Posted on 01 December 2009
UAE to Stand Behind Banks
The dollar continued its long term decline against other major currencies after the United Arab Emirates said it would stand behind local and foreign banks to relieve the Dubai World debt crisis. The yen also fell after the Bank of Japan announced they would intervene to mitigate the effects of a stronger yen which has hurt Japanese exporters. On Monday the dollar fell after Asian stocks rose after the announcement by the UAE which pledged support to regional banks and Dubai’s neighbor Abu Dhabi promised support to selected Dubai companies. The actions cooled demand for greenbacks which gained last week on concerns about Dubai’s debts. Dubai World eased investor fears on Monday with an announcement that it intends to restructure.
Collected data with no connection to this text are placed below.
/-- On an empty queue time passes. In SHIP and in a held pin reset nothing changes. Otherwise every running timer moves
on by idleSpan ticks, those of the drive unit (but for the time since a crossing of STOPPED, R25), the band blank, the
HELLO wait, the silence time, the telemetry timer,
the idle timer and the session's times in AWAKE only, the phase time while the stage is RUNNING with a cap above 0, the
bleed time while a slot is held in an open session, and the SLEEP scan timer outside AWAKE; the clock stops at its top.
No other field of any block changes. The idle step is the model's own choice (log 1). -/
def Obligations.EmptyQueueLetsTimePass : Prop :=
  ∀ s : State, s.pending = [] →
    (s.live = false → step s = .next s) ∧
    (s.live = true →
      let dt := s.idleSpan
      let up (t : Option Nat) : Option Nat := t.map (· + dt)
      let down (t : Option Nat) : Option Nat := t.map (· - dt)
      let on := s.awake
      let clean (a : Session) (m : Mode) : Bool := decide (a.kind = .clean ∧ s.plan.mode = m)
      step s = .next { s with
        acq := { s.acq with
          scanTime := s.acq.scanTime + dt, sleepTimer := if on then s.acq.sleepTimer else s.acq.sleepTimer + dt },
        drive := if on then { s.drive with
            retry := down s.drive.retry, stateTime := s.drive.stateTime + dt, stepTime := s.drive.stepTime + dt,
            crossTime := s.drive.crossTime + dt, revTime := s.drive.revTime + dt, quiet := s.drive.quiet + dt,
            nextComm := down s.drive.nextComm, stopCross := up s.drive.stopCross,
            rampTime := s.drive.rampTime + dt }
          else { s.drive with stopCross := up s.drive.stopCross },
        plan := { s.plan with
          trigTime := s.plan.trigTime + dt, btnTime := s.plan.btnTime + dt, pressTimer := up s.plan.pressTimer },
        dirt := if on then { s.dirt with bandBlank := down s.dirt.bandBlank } else s.dirt,
        pack := { s.pack with probeTime := s.pack.probeTime + dt },
        charge := { s.charge with
          dwell := down s.charge.dwell,
          mismatch :=
            (match s.charge.mismatch with
             | .none => .none
             | .over t => .over (t + dt)
             | .within t => .within (t + dt)),
          helloWait := if on then down s.charge.helloWait else s.charge.helloWait,
          silence := if on then up s.charge.silence else s.charge.silence,
          phaseTime := if on = true ∧ s.charge.session.map (·.faulted) = some false ∧ 0 < s.charge.cap then
              s.charge.phaseTime + dt else s.charge.phaseTime,
          bleedTime := if s.charge.session ≠ none ∧ true ∈ s.charge.bleed then s.charge.bleedTime + dt
            else s.charge.bleedTime },
        modem := { s.modem with
          window := s.modem.window.map (fun w => (w.1, w.2 - dt)),
          tx := s.modem.tx.map (fun x => { x with time := x.time + dt }) },
        frame := { s.frame with
          startup := down s.frame.startup, sending := s.frame.sending.map (fun x => (x.1, x.2 + dt)),
          gapTime := s.frame.gapTime + dt, telTimer := if on then down s.frame.telTimer else s.frame.telTimer,
          keep :=
            (match s.frame.keep with
             | .running first e => .running first (e + dt)
             | .idle => .idle
             | .expired => .expired) },
        log := if on then { s.log with
            session := s.log.session.map (fun a => { a with
              runTime := if a.kind = .clean ∧ s.drive.motor = .run then a.runTime + dt else a.runTime,
              ecoTime := if clean a .eco then a.ecoTime + dt else a.ecoTime,
              autoTime := if clean a .auto then a.autoTime + dt else a.autoTime,
              boostTime := if clean a .boost then a.boostTime + dt else a.boostTime }),
            idleTime := if s.log.session.map (·.kind) = some .clean ∧ s.drive.motor = .stopped then
                s.log.idleTime + dt else s.log.idleTime }
          else s.log,
        power := { s.power with
          settle := up s.power.settle,
          idleTimer := if s.power.state = .awake then up s.power.idleTimer else s.power.idleTimer,
          chord := s.power.chord.map (fun c => (c.1 + dt, c.2)), lineLow := up s.power.lineLow,
          lineBack := s.power.lineBack + dt, clock := min clockTop (s.power.clock + dt) } })

/-- Every command completes in every state: none faults and none is refused. -/
def Obligations.EveryCommandGoesOn : Prop := ∀ c : Instr, Safe c

/-- A timer command that comes before its time, count or window has run out, or where none runs, changes nothing, which
is the model's own choice (log 2; log 5 for the fast frames of a slot). A commutation of CAPTURE is due at its scheduled
time at a re-catch and T_cap after the one before otherwise, a probe interval after 100 ms in a pulse and 200 ms in a
rest, a stage of the contact transmitter after its bit-times, a chassis frame after 10 us for each character. -/
def Obligations.TimersNotDueChangeNothing : Prop :=
  ∀ s : State,
    (s.acq.slotIndex < s.slotCount → exec .scanCompletion s = .next s) ∧
    (∀ raw, s.acq.slotFrames < 10 → exec (.slotEnd raw) s = .next s) ∧
    (∀ ibus iph pz, 10 ≤ s.acq.slotFrames → exec (.fastFrame ibus iph pz) s = .next s) ∧
    (s.acq.sleepTimer < 12000 * 1000 → exec .sleepScanStart s = .next s) ∧
    (s.drive.stateTime < 12000 * s.alignTimeMs → exec .alignTime s = .next s) ∧
    (s.drive.stepTime < 12 * s.openInterval.toNat → exec .openStepEnd s = .next s) ∧
    (s.drive.capComms ≠ 0 → s.drive.stepTime < 12 * s.drive.tCap → exec .captureCommutation s = .next s) ∧
    (s.drive.capComms = 0 → s.drive.nextComm ≠ some 0 → exec .captureCommutation s = .next s) ∧
    (s.drive.motor ≠ .align → exec .alignTime s = .next s) ∧
    (s.drive.motor ≠ .rampOpen → exec .openStepEnd s = .next s) ∧
    (s.drive.motor ≠ .capture → exec .captureCommutation s = .next s) ∧
    (s.drive.motor ≠ .run → exec .scheduledCommutation s = .next s ∧ exec .lostSync s = .next s) ∧
    (s.drive.motor ≠ .coast → exec .coastStop s = .next s) ∧
    (s.drive.retry ≠ some 0 → exec .retryDwell s = .next s) ∧
    (s.drive.nextComm ≠ some 0 → exec .scheduledCommutation s = .next s) ∧
    (s.drive.crossTime < 24 * s.drive.tLast → exec .lostSync s = .next s) ∧
    (s.drive.quiet < 12000 * 20 → exec .coastStop s = .next s) ∧
    (s.drive.rampTime < 12000 → exec .rampStep s = .next s) ∧
    (s.dirt.winSamples < s.windowLength → exec .windowClose s = .next s) ∧
    (s.dirt.bandBlank ≠ some 0 → exec .bandBlank s = .next s) ∧
    (s.plan.trigTime < 12000 * 20 → exec .triggerPress s = .next s ∧ exec .triggerRelease s = .next s) ∧
    (s.plan.btnTime < 12000 * 20 → exec .buttonPress s = .next s ∧ exec .buttonRelease s = .next s) ∧
    (s.pack.probeTime < 12000 * 100 → exec .probeIntervalEnd s = .next s) ∧
    (∀ k, s.pack.probe = .rest k → s.pack.probeTime < 12000 * 200 → exec .probeIntervalEnd s = .next s) ∧
    (s.pack.probe = .idle → exec .probeIntervalEnd s = .next s) ∧
    (s.charge.dwell ≠ some 0 → exec .openDwell s = .next s) ∧
    (s.charge.helloWait ≠ some 0 → exec .helloWait s = .next s) ∧
    (s.silentFor 1000 = false → exec .silenceTime s = .next s) ∧
    (s.silentFor 5000 = false → exec .dockLinkLost s = .next s) ∧
    (∀ p, s.runningPhase = some p → s.charge.phaseTime < 12000000 * s.phaseField p 5 →
      exec .phaseTimeLimit s = .next s) ∧
    (∀ p, s.runningPhase = some p → s.phaseField p 5 = 0 → exec .phaseTimeLimit s = .next s) ∧
    (s.runningPhase = none → exec .phaseTimeLimit s = .next s) ∧
    (s.modem.toneRun < 6 → exec .carrierAssert s = .next s) ∧
    (s.modem.silRun < 3 → exec .carrierDeassert s = .next s) ∧
    (s.modem.fullCharacter = none → exec .characterComplete s = .next s) ∧
    (s.modem.bitsSince < 22 → exec .breakMark s = .next s) ∧
    ((∀ period, s.modem.window ≠ some (period, 0)) → exec .replyWindowExpiry s = .next s) ∧
    (s.modem.tx = none → exec .transmitStageEnd s = .next s ∧ exec .transmissionEnd s = .next s) ∧
    (∀ x, s.modem.tx = some x →
      (x.stage = .preamble → x.time < 625 * 8 → exec .transmitStageEnd s = .next s) ∧
      (x.stage = .frame → x.time < 625 * (11 * x.answer.bytes.length) → exec .transmitStageEnd s = .next s) ∧
      (x.stage = .postamble → exec .transmitStageEnd s = .next s) ∧
      (x.stage ≠ .postamble ∨ x.time < 625 * 2 → exec .transmissionEnd s = .next s)) ∧
    (s.frame.sending = none → exec .chassisFrameSent s = .next s) ∧
    (∀ f time, s.frame.sending = some (f, time) → time < 12 * (10 * f.bytes.length) →
      exec .chassisFrameSent s = .next s) ∧
    (s.frame.gapTime ≤ 12 * 100 → exec .gap s = .next s) ∧
    (s.frame.startup ≠ some 0 → exec .startUpWindow s = .next s) ∧
    (s.frame.telTimer ≠ some 0 → exec .telemetryEmission s = .next s) ∧
    (s.log.idleTime < 12000 * 600000 → exec .sessionIdleTime s = .next s) ∧
    (s.keepOver = false → exec .keepaliveWindowExpiry s = .next s) ∧
    (s.idleReached = false → exec .idleTimer s = .next s) ∧
    (s.settleOver = false → exec .settleEnd s = .next s) ∧
    (s.lowOver = false → exec .pinReset s = .next s) ∧
    (s.chordOver = false → exec .chordReset s = .next s) ∧
    (s.power.lineBack < 12 * 5 → exec .resetLineReturnHigh s = .next s)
Japan’s Government Intervenes
The yen fell after the Bank of Japan announced measures to inject liquidity into the Japanese financial system and to keep three month rates at historic lows. Most major currencies strengthened except for the US dollar and the yen as stocks and commodities strengthened. Stephen Gallo of Schneider FX in London said, “The two primary funding currencies, the dollar and yen, are performing badly today versus non-quantitative easing currencies and higher-yielders. The moves by the BOJ caused a big shakeout of long yen positions, and a weaker yen has helped asset price movements elsewhere … as the weak yen to a degree — but maybe not as much as dollar — drives the risk trade.”
US Employment Figures Due This Week
The Aussie dollar was once again a winner and rose almost 1% against the US dollar to $0.9230 after the Reserve Bank of Australia raised rates to 3.75%. The euro gained 0.4% against the greenback trading at $1.5065 on Tuesday. This week the US will release its construction spending and pending home sales report and on December 4th the non farm payrolls and unemployment report will be released. Most analysts expect the reports to show a prolonged recovery for the US.